Starwood Outshines Industry Rivals
How hot can
Starwood
(HOT)
get?
On Wednesday, UBS upgraded the hotelier to neutral from reduce, becoming the fourth Wall Street brokerage to increase its rating on the company since Starwood released earnings and raised guidance six days ago. But with Starwood shares up nearly 10% since that earnings release, valuation is rapidly becoming a concern and shares were virtually unchanged on the news, gaining 3 cents, or 0.1%, to $38.27.
, None of the hotel operators which released fourth-quarter earnings over the last two weeks have been as bullish as Starwood, which topped analyst earnings per share targets by 10 cents and raised 2004 EPS guidance to $1.10, well above Wall Street's consensus at the time. At the core of Starwood's optimism is the return of the lucrative business traveler to upscale properties like the W hotels chain and mass market Sheraton brand.
Wall Street analysts rushed to upgrade the company's stock and boost EPS estimates. On the day of its earnings release, Fulcrum Global Partners boosted its rating to buy. The following day, Harris Nesbitt Burns raised its opinion to outperform while Morgan Stanley moved its rating to underweight. Eighteen of the 21 analysts who cover Starwood raised their 2004 EPS estimates by an average of 15 cents. All told, nine analysts now rate Starwood a buy, with 11 at hold and just one at sell.
While rivals have been making some noise about seeing the beginnings of a business travel recovery, none have been able to surpass Wall Street's optimistic estimates. Along with their earnings releases,
Hilton
(HLT) - Get Report
said it would have a "comparatively challenging first quarter" and lowered guidance below expectations while
Marriott
(MAR) - Get Report
said earnings would be relatively in line.
Is Starwood Expensive or Cheap?
The end result is that Starwood has emerged as a Wall Street darling, but a closer look shows that shares may be getting pricey when viewed on a price-to- earnings basis, especially given that Starwood is alone in seeing the strong business travel recovery.
Starwood's price to 2004 EPS estimate is just over 35, higher than both Hilton and Marriott. Using 2004 EPS estimates, the company's valuation is much higher than the 24.1 P/E multiple on the entire hotels sector and is also above its historical P/E of 26.5, according to
Bloomberg
.
But because hotel chains like Starwood own so much property that is subject to depreciation, Wall Street uses an earnings model based on price to EBITDA, or earnings before depreciation interest taxation and amortization. And on this basis, even given Starwood's recent rally, the stock trades just south of 12 times EBIDTA, but essentially in line with the sector as a whole.
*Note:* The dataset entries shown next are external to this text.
-- ==== Sys2Proof/Certificates/Slice0/Obligations.lean ====
section
/-! DEFINITION. The statements about the XBN, from the numbered rules of spec/. A statement about a host read that returns a draw
holds for every value of the draw. `s.W` and `s.H` are the dimensions WIDTH and HEIGHT hold. -/

open Sys2Proof Sys2Proof.Machine

/-! ### Encoding -/

/-- 30_encoding R84 to R88: a word decodes to a command exactly when it is that command's word. No bit of an encoding is
dropped, and no command has a second word. -/
def Obligations.DecodeAndEncodeAgree : Prop := ∀ (w : Word) (i : Instr), decode w = .ok i ↔ w = encode i

/-- 30_encoding R84, R85, R86: the match and mask of each command, its operand bits, and every encoding it has. -/
def Obligations.DecodeMatchesOpcodeTable : Prop :=
  (∀ w : Word,
    (decode w = .ok .nop ↔ w &&& 0xFFFFFFFF = 0x00000000) ∧
    (∀ a, decode w = .ok (.convert a) ↔ w &&& 0xFFFFFEFF = 0x00000001 ∧ w.getLsbD 8 = bitOfBank a) ∧
    (∀ a b, decode w = .ok (.diff a b) ↔
      w &&& 0xFFFFFCFF = 0x00000002 ∧ w.getLsbD 8 = bitOfBank a ∧ w.getLsbD 9 = bitOfBank b)) ∧
  encode .nop = 0x00000000 ∧
  encode (.convert .bank0) = 0x00000001 ∧ encode (.convert .bank1) = 0x00000101 ∧
  encode (.diff .bank0 .bank0) = 0x00000002 ∧ encode (.diff .bank1 .bank0) = 0x00000102 ∧
  encode (.diff .bank0 .bank1) = 0x00000202 ∧ encode (.diff .bank1 .bank1) = 0x00000302

/-- Words written out bit by bit from the patterns of 30_encoding R84 to R86 decode to the commands they stand for, and the
illegal words of 95_test_vectors 2.1 to none. -/
def Obligations.WrittenOutWordsDecode : Prop :=
  decode 0b00000000000000000000000000000000#32 = .ok .nop ∧
  decode 0b00000000000000000000000000000001#32 = .ok (.convert .bank0) ∧
  decode 0b00000000000000000000000100000001#32 = .ok (.convert .bank1) ∧
  decode 0b00000000000000000000000100000010#32 = .ok (.diff .bank1 .bank0) ∧
  decode 0b00000000000000000000001000000010#32 = .ok (.diff .bank0 .bank1) ∧
  decode 0x00000100 = .error .nopWithBank ∧ decode 0x00000201 = .error .convertWithB ∧
  decode 0x00000003 = .error .reservedOpcode ∧ decode 0x00000012 = .error .rsv0 ∧ decode 0x00000402 = .error .rsv1

/-- 30_encoding R87, 40_command R107, 60_exceptions R166: the words no bullet of R87 leaves legal are exactly those the decoder
rejects, and such a word, once accepted, completes with IllegalCommand (code 4) and no other effect. -/
def Obligations.IllegalWordsFail : Prop :=
  (∀ w : Word, (∃ e, decode w = .error e) ↔ w.wellFormed = false) ∧
  (∀ (s : State) (w : Word), s.rstN = true → s.pending = some w → w.wellFormed = false →
    engineTurn s = .next (s.failed .illegalCommand)) ∧
  errorCode .illegalCommand = 4

/-- 20_memory R64: a word carried as four byte lanes, lane j = bits [8j+7:8j], is the same word and decodes the same. -/
def Obligations.LanesCarryTheWord : Prop :=
  ∀ w : Word,
    (∀ j < 4, ∀ k < 8, (w.lane j).getLsbD k = w.getLsbD (8 * j + k)) ∧
    Word.ofLanes (w.lane 0) (w.lane 1) (w.lane 2) (w.lane 3) = w ∧
    decodeBytes [w.lane 0, w.lane 1, w.lane 2, w.lane 3] = decode w

/-! ### The step and the lifecycle of a command -/

/-- 40_command R103: when a pending word decodes to the command i and it is the engine's turn, the step is `exec i`; around it
the step only removes the event it serves. The engine's turn is `engineTurn` in every state, an illegal word pending included (R107).
A command placed by `withFetchWord` is run by the very next step. -/
def Obligations.StepRunsDecodedCommand : Prop :=
  (∀ s : State,
    (s.inbox = [] → step s = engineTurn s) ∧
    (∀ rest, s.inbox = .engineTurn :: rest → step s = engineTurn { s with inbox := rest })) ∧
  (∀ (s : State) (w : Word) (i : Instr), s.rstN = true → s.pending = some w → decode w = .ok i →
    (s.inbox = [] → step s = exec i s) ∧
    (∀ rest, s.inbox = .engineTurn :: rest → step s = exec i { s with inbox := rest })) ∧
  (∀ (s : State) (i : Instr),
    step (s.withFetchWord 32 (encode i).toNat) = exec i { s.accept (encode i) with rstN := true })

/-- 40_command R101, R102: a word written to CMD is accepted while idle, whatever its bits, and an irq that a completion raised
falls, unless HAZ keeps it up; while busy it is dropped, HAZ is set, and PENDING keeps the running command. -/
def Obligations.CmdWriteAcceptsOrDrops : Prop :=
  ∀ (s : State) (w : Word),
    (s.status.busy = false →
      hostAccess (regAddress .cmd) (.write32 w) s =
        (.ack, { s with
          pending := some w
          status := { busy := true, done := false, errv := false, haz := s.status.haz, err := 0 } }) ∧
      (s.status.haz = false ∨ s.hazie = false → (s.accept w).irq = false)) ∧
    (s.status.busy = true →
      hostAccess (regAddress .cmd) (.write32 w) s = (.ack, { s with status := { s.status with haz := true } }))

/-- 40_command R100, "This is the only way a command starts": a step after which a command is pending, where none was before,
served a 32-bit write of that word to CMD while BUSY = 0. -/
def Obligations.OnlyCmdWriteStartsCommand : Prop :=
  ∀ (s t : State) (w : Word), step s = .next t → s.pending = none → t.pending = some w →
    ∃ addr rest, s.inbox = .access addr (.write32 w) :: rest ∧
      offsetOf s.params addr = some (regAddress .cmd) ∧ s.status.busy = false ∧ s.rstN = true

/-- 10_state R33: a step sets BUSY only by accepting a CMD write and clears it only by a completion or by reset. -/
def Obligations.BusyChangesOnlyByCommand : Prop :=
  ∀ s t : State, step s = .next t →
    (s.status.busy = false → t.status.busy = true →
      ∃ addr w rest, s.inbox = .access addr (.write32 w) :: rest ∧
        offsetOf s.params addr = some (regAddress .cmd) ∧ t.pending = some w) ∧
    (s.status.busy = true → t.status.busy = false →
      ((s.inbox = [] ∨ ∃ rest, s.inbox = .engineTurn :: rest) ∧ t.status.done = true ∧ t.pending = none) ∨
      ∃ rest, s.inbox = .resetAssert :: rest)

/-- 40_command R104: every completion sets BUSY, DONE and PENDING, leaves HAZ, raises irq if the enables allow it, and tells
success from failure by ERRV, with ERR a code of 60_exceptions R161. -/
def Obligations.EveryCompletionSetsDone : Prop :=
  ∀ (s t : State) (w : Word), s.rstN = true → s.pending = some w → s.status.errv = false → s.status.err = 0 →
    engineTurn s = .next t →
    t.status.busy = false ∧ t.status.done = true ∧ t.pending = none ∧ t.status.haz = s.status.haz ∧
    (t.doneie = true ∨ t.status.errv = true ∧ t.errie = true → t.irq = true) ∧
    (t.status = s.status.succeeded ∧ t.status.errv = false ∧ t.status.err = 0 ∨
      ∃ e, t.status = s.status.failed e ∧ t.status.errv = true ∧ t.status.err = errorCode e)

/-- 60_exceptions R164, "Errors are precise": a command that ends with an error leaves the state before it, except STATUS. -/
def Obligations.FailedCommandChangesOnlyStatus : Prop :=
  ∀ (s t : State) (w : Word), s.rstN = true → s.pending = some w → s.status.errv = false →
    engineTurn s = .next t → t.status.errv = true →
    ∃ e, t = { s with
      pending := none
      status := { busy := false, done := true, errv := true, haz := s.status.haz, err := errorCode e } }

/-- 40_command R110: what commands never write, over all commands. -/
def Obligations.CommandsKeepOperandRegisters : Prop :=
  ∀ (i : Instr) (s t : State), exec i s = .next t →
    t.width = s.width ∧ t.height = s.height ∧ t.irqen = s.irqen ∧ t.src = s.src ∧ t.params = s.params ∧
    t.status.haz = s.status.haz ∧
    (∀ b, i ≠ .convert b → t.pbuf b = s.pbuf b ∧ t.len b = s.len b) ∧
    ((∀ a b, i ≠ .diff a b) → t.diffmem = s.diffmem ∧ t.dcount = s.dcount)

/-- 40_command R109, 70_reset R204: an accepted command completes (or faults on an unwritten byte, or is abandoned by a reset)
after finitely many steps, whatever host transactions come first. The bound is the model's: the engine moves when no event is
listed (notes/assumptions/3.md). -/
def Obligations.PendingCommandCompletes : Prop :=
  ∀ s : State, s.rstN = true → s.pending.isSome = true →
    ∃ k ≤ s.inbox.length + 1,
      (∃ t, runFor k s = .next t ∧ t.pending = none) ∨
      runFor k s = .fault .uninitRead

/-- A step never refuses and its one fault is UninitRead (70_reset R197), so a run that records no fault answers a state: every
command, every illegal word and every transaction has its effect. -/
def Obligations.SafeRunsAnswerAState : Prop :=
  ∀ (s : State) (k : Nat), SafeFor k s → ∃ t, runFor k s = .next t
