-- ==== Sys2Proof/Tests/Slice0.lean ====
section
/-! SUPPORT. The model's own tests, with expected values from spec/95_test_vectors.md or by hand from the cited rule, and for each
obligation with hypotheses a witness that meets them. -/

open Sys2Proof Sys2Proof.Machine

namespace Sys2Proof.Tests

/-! ### Helpers -/

/-- The next state of an outcome, if it is one. -/
def nextOf : Host.Outcome State Fault Refusal → Option State
  | .next t => some t
  | .fault _ => none
  | .refused _ => none

/-- The fault of an outcome, if it is one. -/
def faultOf : Host.Outcome State Fault Refusal → Option Fault
  | .next _ => none
  | .fault f => some f
  | .refused _ => none

/-- STATUS as a word after an outcome. -/
def statusAfter (o : Host.Outcome State Fault Refusal) : Option Word := (nextOf o).map fun t => t.status.word

/-- Bank b's contents after an outcome. -/
def bankAfter (b : Bank) (o : Host.Outcome State Fault Refusal) : Option (Memory 8) := (nextOf o).map fun t => t.pbuf b

/-- DIFFMEM's contents after an outcome. -/
def diffmemAfter (o : Host.Outcome State Fault Refusal) : Option (Memory 32) := (nextOf o).map fun t => t.diffmem

/-- The reset state with WIDTH, HEIGHT and SRC loaded. -/
def withBitmap (W H : BitVec 16) (bytes : List Byte) : State :=
  { State.reset with width := W, height := H, src := Memory.ofListFrom 0 bytes }

/-- The reset state with both banks loaded and LEN0, LEN1 set to their sizes. -/
def withBanks (p q : List Byte) : State :=
  { State.reset with
    pbuf0 := Memory.ofListFrom 0 p, len0 := BitVec.ofNat 17 p.length
    pbuf1 := Memory.ofListFrom 0 q, len1 := BitVec.ofNat 17 q.length }

/-- SRC of vector C9 (95_test_vectors 2.2): W = 2, H = 16, two pages. -/
def c9 : State :=
  withBitmap 2 16 [0x01, 0x00, 0x01, 0x00, 0x01, 0x00, 0x01, 0x00, 0x03, 0x02, 0x03, 0x02, 0x03, 0x02, 0x03, 0x02]

/-- Vector C10 (95_test_vectors 2.2): W = 10, H = 3, two bytes a row with padding. -/
def c10 : State := withBitmap 10 3 [0x01, 0xFC, 0x80, 0x02, 0xFF, 0xFF]

/-- The banks of vector D3 (95_test_vectors 2.3). -/
def d3 : State := withBanks [0x00, 0x11, 0x22, 0x33] [0xFF, 0x11, 0x23, 0x00]

/-- The reset state with the word w accepted. -/
def running (w : Word) : State := State.reset.accept w

/-! ### Well-formedness: one ill-formed word for each check (30_encoding R87; the words of 95_test_vectors 2.1) -/

theorem test_rsv1_refused : Word.rsv1Clear 0x00000402 = false ∧ Word.rsv1Clear 0x80000001 = false ∧
    Word.wellFormed 0x00000402 = false := by decide

theorem test_rsv0_refused : Word.rsv0Clear 0x00000012 = false ∧ Word.wellFormed 0x00000012 = false := by decide

theorem test_reserved_opcode_refused : Word.opDefined 0x00000003 = false ∧ Word.opDefined 0x0000000F = false ∧
    Word.wellFormed 0x0000000F = false := by decide

theorem test_nop_with_bank_refused : Word.nopFieldsClear 0x00000100 = false ∧ Word.nopFieldsClear 0x00000200 = false ∧
    Word.wellFormed 0x00000100 = false := by decide

theorem test_convert_with_b_refused : Word.convertFieldClear 0x00000201 = false ∧
    Word.wellFormed 0x00000201 = false := by decide

theorem test_legal_words_pass : Word.wellFormed 0 = true ∧ Word.wellFormed 0x00000101 = true ∧
    Word.wellFormed 0x00000302 = true := by decide

/-! ### Decoding: words written out bit by bit from the patterns of 30_encoding R84 to R86 -/

theorem test_decode_nop : decode 0b00000000000000000000000000000000#32 = .ok .nop := rfl

theorem test_decode_convert :
    decode 0b00000000000000000000000000000001#32 = .ok (.convert .bank0) ∧
    decode 0b00000000000000000000000100000001#32 = .ok (.convert .bank1) := ⟨rfl, rfl⟩

theorem test_decode_diff :
    decode 0b00000000000000000000000100000010#32 = .ok (.diff .bank1 .bank0) ∧
    decode 0b00000000000000000000001000000010#32 = .ok (.diff .bank0 .bank1) ∧
    decode 0b00000000000000000000001100000010#32 = .ok (.diff .bank1 .bank1) := ⟨rfl, rfl, rfl⟩

/-- 20_memory R64: the lanes of `0x00000102` in order 02, 01, 00, 00; and three bytes are no command (30_encoding R80). -/
theorem test_decode_bytes : decodeBytes [0x02, 0x01, 0x00, 0x00] = .ok (.diff .bank1 .bank0) ∧
    decodeBytes [0x02, 0x01, 0x00] = .error .notOneWord ∧ decodeTableWord 32 0x101 = some (.convert .bank1) ∧
    decodeTableWord 32 0x201 = none := ⟨rfl, rfl, rfl, rfl⟩

/-! ### The commands, one step each -/

/-- 95_test_vectors 2.1, first row. -/
theorem test_nop_status : statusAfter (step (State.reset.withFetchWord 32 0)) = some 0x02 := by decide
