-- ==== Sys2Proof/Word.lean ====
section
/-! DEFINITION. The widths of the unit's values (spec/00_scope.md R7, R8; 30_encoding.md R49, R50). -/

namespace Sys2Proof

/-- A byte: register contents, CRC data and register addresses are bytes (R8, `REG_ADDR_WIDTH` of R6). -/
abbrev Byte := BitVec 8

/-- The CRC register's width, `CRC_WIDTH` of R6. -/
abbrev CrcWord := BitVec 16

/-- A command word (R49). -/
abbrev CmdWord := BitVec 32

end Sys2Proof
end

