-- ==== Sys2Proof/Machine/Operands.lean ====
section
/-! DEFINITION. The fields of a command word and the operands assembled from them and from the operand bytes
(spec/30_encoding.md R50, R52). Nothing is sign-extended, scaled or shifted. -/

namespace Sys2Proof.Machine

/-- `OP = w[31:28]`. -/
def opField (w : CmdWord) : BitVec 4 := w.extractLsb' 28 4

/-- `N = w[27:24]`, an unsigned byte count. -/
def widthField (w : CmdWord) : Nat := (w.extractLsb' 24 4).toNat

/-- `RA = w[23:16]`. -/
def readAddrField (w : CmdWord) : Byte := w.extractLsb' 16 8

/-- `WA = w[15:8]`. -/
def writeAddrField (w : CmdWord) : Byte := w.extractLsb' 8 8

/-- `D8 = w[7:0]`. -/
def dataField (w : CmdWord) : Byte := w.extractLsb' 0 8

/-- The word with the five fields of R50. -/
def packWord (op n : BitVec 4) (ra wa d8 : Byte) : CmdWord :=
  (op.setWidth 32 <<< 28) ||| (n.setWidth 32 <<< 24) ||| (ra.setWidth 32 <<< 16) ||| (wa.setWidth 32 <<< 8)
    ||| d8.setWidth 32

/-- `mask[i] = ops[i]` for `0 <= i < n` (format `FM`). -/
def maskOperand (n : Nat) (ops : List Byte) : List Byte := ops.take n

/-- `value[i] = ops[n + i]` for `0 <= i < n` (format `FM`). -/
def valueOperand (n : Nat) (ops : List Byte) : List Byte := (ops.drop n).take n

/-- Byte `i` (0 the lowest) of a number, for laying out table words. -/
def byteOfNat (v i : Nat) : Byte := BitVec.ofNat 8 (v >>> (8 * i))

/-- A command word as four bytes, most significant first (R49). -/
def wordBytes (w : CmdWord) : List Byte :=
  [w.extractLsb' 24 8, w.extractLsb' 16 8, w.extractLsb' 8 8, w.extractLsb' 0 8]

/-- The command word of four bytes, most significant first (R49). -/
def wordOfBytes (b3 b2 b1 b0 : Byte) : CmdWord :=
  (b3.setWidth 32 <<< 24) ||| (b2.setWidth 32 <<< 16) ||| (b1.setWidth 32 <<< 8) ||| b0.setWidth 32

end Sys2Proof.Machine
end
"I think that Starwood is not as expensive as people think," said Will Marks, hotel analyst at JMP Securities, who upped his rating on three weeks before its earnings release having seen improving business trends. "If you take the value of assets that are not producing income into account -- and I say they've got $500 million not producing -- then Starwood is about 11 times EBIDTA. Hilton is cheaper at 10 times, but Marriott is at 12 times. I don't think it's off the charts expensive." (JMP Securities does not have any banking relationships with any of the hotels it covers.)
The Case For a Premium
In the end, Starwood may deserve a premium because its outperformance going forward is driven by company-specific issues, rather than a broader business travel recovery.
"Starwood, Marriott and Hilton should all benefit from improved business travel, no question about that," said Marks. "But Starwood seems to be benefiting more and some of that has to do with their ability to enhance certain brands that were not performing well. Give them some credit with what they've done with the Westin and Sheraton brands."
As a note from J.P. Morgan pointed out in reaction to the upside earnings surprise, Starwood's hotels are in urban centers where business travelers are showing up. According to the broker's research, revenue per available room from Starwood's New York properties, which account for nearly 14% of EBITDA, is expected to rise 8% in 2004.
While Starwood appears to have more leverage in the business travel recovery than rivals, because of the revival of brands and its urban-centered hotels, investors are at a crossroads. Not only must they figure out how to properly value the company, they must determine how much of a premium Starwood deserves for its potential -- if at all.